Margaret sighed and was silent.
“Come, cheer up, mistress,” said he; “for your sake I’ll peril my carcass; I have done that for many a one that was not worth your forefinger. It is no such mighty risk either. I’ll but step into the skirts of the forest here. It is odds but they drive a hare or a fawn within reach of my arrow.”
“Well, if I let you go, you must promise me not to go far, and not to be seen; far better Gerard went supperless than ill should come to you, faithful Martin.”
The required promise given, Martin took his bow and three arrows, and stole cautiously into the wood: it was scarce a furlong distant. The horns were heard faintly in the distance, and all the game was afoot. “Come,” thought Martin, “I shall soon fill the pot, and no one be the wiser.” He took his stand behind a thick oak that commanded a view of an open glade, and strung his bow, a truly formidable weapon. It was of English yew, six feet two inches high, and thick in proportion; and Martin, broad-chested, with arms all iron and cord, and used to the bow from infancy, could draw a three-foot arrow to the head, and, when it flew, the eye could scarce follow it, and the bowstring twanged as musical as a harp. This bow had laid many a stout soldier low in the wars of the Hoecks and Cabbel-jaws. In those days a battlefield was not a cloud of smoke; the combatants were few, but the deaths many — for they saw what they were about; and fewer bloodless arrows flew than bloodless bullets now. A hare came cantering, then sat sprightly, and her ears made a capital V. Martin levelled his tremendous weapon at her. The arrow flew, the string twanged; but Martin had been in a hurry to pot her, and lost her by an inch: the arrow seemed to hit her, but it struck the ground close to her, and passed under her belly like a flash, and hissed along the short grass and disappeared.
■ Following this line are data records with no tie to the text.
/-- BEATs, a proposal whose candidate or WORD has changed, and a JOIN that is due, at a management-epoch boundary (R428, R433, R436,
R439). -/
def State.memberBeats (s : State) (p : PitchId) : State :=
  let x := s.pitch p
  let m := x.member.record
  if x.mode ≠ .running || m.role ≠ 1 then s
  else
    let s := (s.sendBeats p (m.watch x.rank) { kind := hbBeat, n := m.n, compare := m.word }).pursue p
    match x.member.joinDue with
    | none => s
    | some n =>
      if s.fw.lease.frozen then s else
      let word := match x.member.joining with | some e => wordOf e.toNat x.rank actDead | none => m.word
      let dest := if x.member.joining.isSome then m.keeper else 0
      let s := s.modPitch p (fun x => { x with member := { x.member with joinDue := none } })
      s.sendBeat p dest { kind := hbJoin, n := n, compare := word }

/-! ## group.join, group.spare, group.leave (R426, R432, R436; 18 R395) -/

/-- A physical port the port map uses holds no transmit slot of the pitch. -/
def Pitch.portLacking (x : Pitch) : Bool := x.tx.portMap.toList.any (fun n => decide (x.plan.toList.getD (resPort n.val) 0 = 0#64))

/-- A checkpoint slot that holds STATE 2 with this rank. -/
def State.ckptOf (s : State) (p : PitchId) (rank : Nat) : Bool :=
  let x := s.pitch p
  x.ckptBase p ≠ 0 && [0, 1].any (fun k => s.slotComplete (x.ckptSlot p k) && s.readLe (x.ckptSlot p k + 6) 2 = rank)

/-- Causes of E_MEMBER of group.join, by DETAIL. A pitch that was FENCED or FAULTED joins only through group.spare (19 R408), a cause
for which R426 names no DETAIL: 0. -/
def State.joinCheck (s : State) (p : PitchId) (c : Cmd) : Check :=
  let x := s.pitch p
  let m := x.member.record
  let n := c.arg 36 4
  firstOf [need (1 ≤ n && n ≤ 65536) eRange 0,
    need (c.arg 44 16 = x.rsig.toNat) eMember 1,
    need (c.arg 34 2 < n && x.cfg p 8 ≤ n) eMember 2,
    need (m.role = 0 || (m.role = 2 && m.group.toNat = c.arg 32 2)) eMember 3,
    need (m.role = 2 || !x.member.spareOnly) eMember 0,
    need (2048 * n ≤ partOf (x.cfg p 0xB) 8 8) eMember 4,
    need (m.role ≠ 2 || s.ckptOf p (c.arg 34 2)) eMember 6,
    need (n = 1 || !x.portLacking) eMember 7]

def joinSpec : CmdSpec := { op := 0x40, used := [(32, 28)], legal := inStates stableStates }

/-- group.join: it forms a membership, or prepares a takeover. -/
def joinBody (p : PitchId) (c : Cmd) (_ : HostPort) (_ : Bytes) (s : State) : Act :=
  match s.joinCheck p c with
  | some r => .no s r
  | none =>
    let x := s.pitch p
    let n := c.arg 36 4
    let rank := c.arg 34 2
    let e : W32 := BitVec.ofNat 32 (c.arg 40 4)
    let base : MemberRec := { group := BitVec.ofNat 16 (c.arg 32 2), rank := BitVec.ofNat 16 rank, n := n, epoch := e, role := 1
                              rsig := BitVec.ofNat 128 (c.arg 44 16) }
    if x.member.record.role = 2 then
      let m := { base with word := wordOf e.toNat 0 0, vacant := [rank] }
      let y := x.restartChannels
      .ok ((s.setPitch p { y with
        member := { record := { m with keeper := m.lowest }, joinDue := some n, joining := some e }
        time := { y.time with state := .draining } }).retain p)
    else
      let m := { base with word := wordOf e.toNat 0 0 }
      .ok ((s.setPitch p { x.restartChannels with member := { record := m, joinDue := if 2 ≤ n && rank + 1 = n then some n else none } }).retain p)

/-- GROUP_JOIN (R426). -/
def execGroupJoin (p : PitchId) (s : State) : Result := live s (fun s => s.command p joinSpec (joinBody p))

def spareSpec : CmdSpec := { op := 0x42, used := [(32, 2), (44, 16)], legal := inStates stableStates }

/-- group.spare (R426). -/
def spareBody (p : PitchId) (c : Cmd) (_ : HostPort) (_ : Bytes) (s : State) : Act :=
  let x := s.pitch p
  let m := x.member.record
  let group : W16 := BitVec.ofNat 16 (c.arg 32 2)
  match firstOf [need (c.arg 44 16 = x.rsig.toNat) eMember 1, need (m.role = 0 || (m.role = 2 && m.group = group)) eMember 3] with
  | some r => .no s r
  | none => .ok ((s.setPitch p { x with member := { record := { group := group, rank := 0xFFFF, role := 2, rsig := x.rsig } } }).retain p)

/-- GROUP_SPARE (R426). -/
def execGroupSpare (p : PitchId) (s : State) : Result := live s (fun s => s.command p spareSpec (spareBody p))

/-- The leave itself (R436): a RUNNING member of a larger group proposes it; any other pitch is in no group afterwards. -/
def State.leaveGroup (s : State) (p : PitchId) : State :=
  let x := s.pitch p
  if x.mode = .running && 1 < x.memberN then s.want p actLeave
  else (s.setPitch p { x.restartChannels with member := {} }).retain p

def leaveSpec : CmdSpec := { op := 0x41, legal := inStates [.configured, .running, .stopped] }

/-- group.leave (18 R395). -/
def leaveBody (p : PitchId) (_ : Cmd) (_ : HostPort) (_ : Bytes) (s : State) : Act :=
  let x := s.pitch p
  let m := x.member.record
  if m.role ≠ 1 || m.rank.toNat + 1 ≠ m.n then .no s ⟨eMember, 5⟩
  else if x.mode = .running && x.time.state ≠ .idle then .owe s .leave
  else .ok (s.leaveGroup p)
She jumped three feet perpendicular and away at the top of her speed. “Bungler!” said Martin. A sure proof he was not an habitual bungler, or he would have blamed the hare. He had scarcely fitted another arrow to his string when a wood-pigeon settled on the very tree he stood under. “Aha!” thought he, “you are small, but dainty.” This time he took more pains; drew his arrow carefully, loosed it smoothly, and saw it, to all appearance, go clean through the bird, carrying feathers skyward like dust. Instead of falling at his feet, the bird, whose breast was torn, not fairly pierced, fluttered feebly away, and, by a great effort, rose above the trees, flew some fifty yards and dead at last; but where, he could not see for the thick foliage.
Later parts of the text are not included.